Albares reçoit ce lundi le ministre cubain des Affaires étrangères, au moment où l'île cherche de l'aide face à la crise qu'elle traverse.


Le ministre des Affaires étrangères, de l'Union européenne et de la Coopération, José Manuel Albares

– A. Pérez Meca – Europa Press

MADRID, 15 février (EUROPA PRESS) –

Le ministre des Affaires étrangères, de l'Union européenne et de la Coopération, José Manuel Albares, rencontrera ce lundi après-midi à Madrid le ministre cubain des Affaires étrangères, Bruno Rodríguez, comme l'ont rapporté ce dimanche des sources des Affaires étrangères.

Cette rencontre, la troisième entre les deux pays après celles tenues en novembre 2021 à l'occasion du Sommet ibéro-américain en République dominicaine et en septembre dernier en marge de l'Assemblée générale de l'ONU à New York, a été demandée par le ministre cubain des Affaires étrangères, selon des sources. Rodríguez s'est rendu pour la dernière fois en Espagne en avril 2017.
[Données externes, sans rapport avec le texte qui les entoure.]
-- ==== Sys2Proof/Machine/Dispatch.lean ====
section
/-! DEFINITION. The meaning of each command, taken on the port `s.active`. -/

namespace Sys2Proof.Machine

def exec (i : Instr) (s : State) : Host.Outcome State Fault Refusal :=
  match i with
  | .rbInit cap => Sys2Proof.Machine.execRbInit cap s
  | .rbIsEmpty => Sys2Proof.Machine.execRbIsEmpty s
  | .rbIsFull => Sys2Proof.Machine.execRbIsFull s
  | .rbCount => Sys2Proof.Machine.execRbCount s
  | .rbAvailable => Sys2Proof.Machine.execRbAvailable s
  | .rbWrite b => Sys2Proof.Machine.execRbWrite b s
  | .rbRead => Sys2Proof.Machine.execRbRead s
  | .rbPeek => Sys2Proof.Machine.execRbPeek s
  | .rbDrain maxLen => Sys2Proof.Machine.execRbDrain maxLen s
  | .schRegister action name period => Sys2Proof.Machine.execSchRegister action name period s
  | .schTick cur => Sys2Proof.Machine.execSchTick cur s
  | .tmrStart j start duration => Sys2Proof.Machine.execTmrStart j start duration s
  | .tmrStop j => Sys2Proof.Machine.execTmrStop j s
  | .tmrExpired j tick => Sys2Proof.Machine.execTmrExpired j tick s

end Sys2Proof.Machine
end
La réunion « sera axée sur la situation à Cuba et sur le prochain Sommet ibéro-américain, qui aura lieu les 4 et 5 novembre dans la capitale espagnole, et qui est organisé par le Secrétariat Pro Tempore », ont précisé les sources.

Cuba est plongée dans sa pire crise depuis la soi-disant « période spéciale » qui a suivi la chute de l'Union soviétique. Les problèmes économiques auxquels l'île est confrontée depuis des années – notamment à cause de la pandémie – ont été aggravés par l'intervention des États-Unis au Venezuela et par la décision de l'administration de Donald Trump d'empêcher l'arrivée de carburant sur l'île, menaçant d'imposer des droits de douane aux pays qui ignoreraient cet avertissement.

Le manque de carburant, dû à l'incapacité de Cuba à couvrir ses besoins sans le pétrole brut vénézuélien – son principal fournisseur – a provoqué la suspension des vols et la fermeture des hôtels, avec pour conséquence l'effondrement du tourisme, déjà malmené, l'une des principales sources de revenus du pays.

En outre, cela a également un impact important sur la fourniture des services de base. Le Haut-Commissaire des Nations Unies aux droits de l'homme a averti vendredi que cela affectait les unités de soins intensifs, ainsi que la production, la distribution et le stockage des vaccins, les transfusions sanguines et les médicaments sensibles à la température.

De même, il a dénoncé que « plus de 80 % des équipements de pompage de l'eau dépendent de l'électricité », avec pour conséquence un impact sur l'accès « à l'eau potable, à l'assainissement et à l'hygiène » pour la population.

Le gouvernement espagnol n'a pas encore commenté la situation à Cuba, dont les autorités tentent d'obtenir de l'aide et du soutien pour faire face à la crise. Pour l’instant, seul le Mexique a envoyé deux navires d’aide humanitaire, mais le pétrole n’arrive toujours pas.

À Cuba, selon les données de l'INE, il y avait plus de 175 000 Espagnols en 2025, dont une grande majorité sont des personnes qui ont obtenu la nationalité en vertu de la Loi sur la Mémoire Historique et de la Loi sur la Mémoire Démocratique qui a suivi.

En outre, il existe une forte présence d'entreprises espagnoles dans le secteur du tourisme, principalement des hôtels comme Meliá, Iberostar ou Barceló, mais il existe également des investissements dans des secteurs comme l'industrie du tabac.